(Data items)
════
-- ==== Sys2Proof/Laws/State.lean ====
section
/-! SUPPORT. One lemma per field and update of the state: what an update leaves as it was. The fields an update changes
are read back in Laws/Access.lean. -/

namespace Sys2Proof.Machine

open Sys2Proof

@[simp] theorem emit_pending (p : PortTransfer) (s : State) : (emit p s).pending = s.pending := rfl
@[simp] theorem emit_freeCount (p : PortTransfer) (s : State) : (emit p s).freeCount = s.freeCount := rfl
@[simp] theorem emit_resetN (p : PortTransfer) (s : State) : (emit p s).resetN = s.resetN := rfl
@[simp] theorem emit_apBase (p : PortTransfer) (s : State) : (emit p s).apBase = s.apBase := rfl
@[simp] theorem emit_timebase (p : PortTransfer) (s : State) : (emit p s).timebase = s.timebase := rfl
@[simp] theorem emit_timebaseDiv (p : PortTransfer) (s : State) : (emit p s).timebaseDiv = s.timebaseDiv := rfl
@[simp] theorem emit_divCount (p : PortTransfer) (s : State) : (emit p s).divCount = s.divCount := rfl
@[simp] theorem emit_table (p : PortTransfer) (s : State) : (emit p s).table = s.table := rfl
@[simp] theorem emit_inspect (p : PortTransfer) (s : State) : (emit p s).inspect = s.inspect := rfl
@[simp] theorem emit_taps (p : PortTransfer) (s : State) : (emit p s).taps = s.taps := rfl
@[simp] theorem emit_chans (p : PortTransfer) (s : State) : (emit p s).chans = s.chans := rfl
@[simp] theorem emit_rangeShift (p : PortTransfer) (s : State) : (emit p s).rangeShift = s.rangeShift := rfl
@[simp] theorem emit_comp (p : PortTransfer) (s : State) : (emit p s).comp = s.comp := rfl
@[simp] theorem emit_learnTarget (p : PortTransfer) (s : State) : (emit p s).learnTarget = s.learnTarget := rfl
@[simp] theorem emit_band (p : PortTransfer) (s : State) : (emit p s).band = s.band := rfl
@[simp] theorem emit_writer (p : PortTransfer) (s : State) : (emit p s).writer = s.writer := rfl
@[simp] theorem emit_queue (p : PortTransfer) (s : State) : (emit p s).queue = s.queue := rfl
@[simp] theorem emit_srcs (p : PortTransfer) (s : State) : (emit p s).srcs = s.srcs := rfl
@[simp] theorem emit_move (p : PortTransfer) (s : State) : (emit p s).move = s.move := rfl
@[simp] theorem emit_boardOpen (p : PortTransfer) (s : State) : (emit p s).boardOpen = s.boardOpen := rfl
@[simp] theorem emit_board (p : PortTransfer) (s : State) : (emit p s).board = s.board := rfl
@[simp] theorem emit_devResult (p : PortTransfer) (s : State) : (emit p s).devResult = s.devResult := rfl
@[simp] theorem emit_resetPending (p : PortTransfer) (s : State) : (emit p s).resetPending = s.resetPending := rfl
@[simp] theorem emit_flags (p : PortTransfer) (s : State) : (emit p s).flags = s.flags := rfl
@[simp] theorem emit_notice (p : PortTransfer) (s : State) : (emit p s).notice = s.notice := rfl
@[simp] theorem emit_reads (p : PortTransfer) (s : State) : (emit p s).reads = s.reads := rfl
@[simp] theorem emit_writes (p : PortTransfer) (s : State) : (emit p s).writes = s.writes := rfl
@[simp] theorem emit_lastGrant (p : PortTransfer) (s : State) : (emit p s).lastGrant = s.lastGrant := rfl
@[simp] theorem emit_servedRead (p : PortTransfer) (s : State) : (emit p s).servedRead = s.servedRead := rfl
@[simp] theorem emit_servedResp (p : PortTransfer) (s : State) : (emit p s).servedResp = s.servedResp := rfl

@[simp] theorem withFlags_pending (f : DeviceFlags → DeviceFlags) (s : State) : (withFlags f s).pending = s.pending := rfl
@[simp] theorem withFlags_trace (f : DeviceFlags → DeviceFlags) (s : State) : (withFlags f s).trace = s.trace := rfl
@[simp] theorem withFlags_freeCount (f : DeviceFlags → DeviceFlags) (s : State) : (withFlags f s).freeCount = s.freeCount := rfl
@[simp] theorem withFlags_resetN (f : DeviceFlags → DeviceFlags) (s : State) : (withFlags f s).resetN = s.resetN := rfl
@[simp] theorem withFlags_apBase (f : DeviceFlags → DeviceFlags) (s : State) : (withFlags f s).apBase = s.apBase := rfl
@[simp] theorem withFlags_timebase (f : DeviceFlags → DeviceFlags) (s : State) : (withFlags f s).timebase = s.timebase := rfl
@[simp] theorem withFlags_timebaseDiv (f : DeviceFlags → DeviceFlags) (s : State) : (withFlags f s).timebaseDiv = s.timebaseDiv := rfl
@[simp] theorem withFlags_divCount (f : DeviceFlags → DeviceFlags) (s : State) : (withFlags f s).divCount = s.divCount := rfl
@[simp] theorem withFlags_table (f : DeviceFlags → DeviceFlags) (s : State) : (withFlags f s).table = s.table := rfl
@[simp] theorem withFlags_inspect (f : DeviceFlags → DeviceFlags) (s : State) : (withFlags f s).inspect = s.inspect := rfl
@[simp] theorem withFlags_taps (f : DeviceFlags → DeviceFlags) (s : State) : (withFlags f s).taps = s.taps := rfl
@[simp] theorem withFlags_chans (f : DeviceFlags → DeviceFlags) (s : State) : (withFlags f s).chans = s.chans := rfl
@[simp] theorem withFlags_rangeShift (f : DeviceFlags → DeviceFlags) (s : State) : (withFlags f s).rangeShift = s.rangeShift := rfl
@[simp] theorem withFlags_comp (f : DeviceFlags → DeviceFlags) (s : State) : (withFlags f s).comp = s.comp := rfl
@[simp] theorem withFlags_learnTarget (f : DeviceFlags → DeviceFlags) (s : State) : (withFlags f s).learnTarget = s.learnTarget := rfl
@[simp] theorem withFlags_band (f : DeviceFlags → DeviceFlags) (s : State) : (withFlags f s).band = s.band := rfl
@[simp] theorem withFlags_writer (f : DeviceFlags → DeviceFlags) (s : State) : (withFlags f s).writer = s.writer := rfl
@[simp] theorem withFlags_queue (f : DeviceFlags → DeviceFlags) (s : State) : (withFlags f s).queue = s.queue := rfl
@[simp] theorem withFlags_srcs (f : DeviceFlags → DeviceFlags) (s : State) : (withFlags f s).srcs = s.srcs := rfl
@[simp] theorem withFlags_move (f : DeviceFlags → DeviceFlags) (s : State) : (withFlags f s).move = s.move := rfl
@[simp] theorem withFlags_boardOpen (f : DeviceFlags → DeviceFlags) (s : State) : (withFlags f s).boardOpen = s.boardOpen := rfl
@[simp] theorem withFlags_board (f : DeviceFlags → DeviceFlags) (s : State) : (withFlags f s).board = s.board := rfl
@[simp] theorem withFlags_devResult (f : DeviceFlags → DeviceFlags) (s : State) : (withFlags f s).devResult = s.devResult := rfl
@[simp] theorem withFlags_resetPending (f : DeviceFlags → DeviceFlags) (s : State) : (withFlags f s).resetPending = s.resetPending := rfl
@[simp] theorem withFlags_notice (f : DeviceFlags → DeviceFlags) (s : State) : (withFlags f s).notice = s.notice := rfl
@[simp] theorem withFlags_reads (f : DeviceFlags → DeviceFlags) (s : State) : (withFlags f s).reads = s.reads := rfl
@[simp] theorem withFlags_writes (f : DeviceFlags → DeviceFlags) (s : State) : (withFlags f s).writes = s.writes := rfl
@[simp] theorem withFlags_lastGrant (f : DeviceFlags → DeviceFlags) (s : State) : (withFlags f s).lastGrant = s.lastGrant := rfl
@[simp] theorem withFlags_servedRead (f : DeviceFlags → DeviceFlags) (s : State) : (withFlags f s).servedRead = s.servedRead := rfl
@[simp] theorem withFlags_servedResp (f : DeviceFlags → DeviceFlags) (s : State) : (withFlags f s).servedResp = s.servedResp := rfl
════
ABOUT THIS TASK >>
Retype exactly, and only, the lines above from the one where "f s).table = s.table := rfl" occurs up to and including the one where "f s).band = s.band := rfl" occurs.

ANSWER SPACE >>
@[simp] theorem withFlags_table (f : DeviceFlags → DeviceFlags) (s : State) : (withFlags f s).table = s.table := rfl
@[simp] theorem withFlags_inspect (f : DeviceFlags → DeviceFlags) (s : State) : (withFlags f s).inspect = s.inspect := rfl
@[simp] theorem withFlags_taps (f : DeviceFlags → DeviceFlags) (s : State) : (withFlags f s).taps = s.taps := rfl
@[simp] theorem withFlags_chans (f : DeviceFlags → DeviceFlags) (s : State) : (withFlags f s).chans = s.chans := rfl
@[simp] theorem withFlags_rangeShift (f : DeviceFlags → DeviceFlags) (s : State) : (withFlags f s).rangeShift = s.rangeShift := rfl
@[simp] theorem withFlags_comp (f : DeviceFlags → DeviceFlags) (s : State) : (withFlags f s).comp = s.comp := rfl
@[simp] theorem withFlags_learnTarget (f : DeviceFlags → DeviceFlags) (s : State) : (withFlags f s).learnTarget = s.learnTarget := rfl
@[simp] theorem withFlags_band (f : DeviceFlags → DeviceFlags) (s : State) : (withFlags f s).band = s.band := rfl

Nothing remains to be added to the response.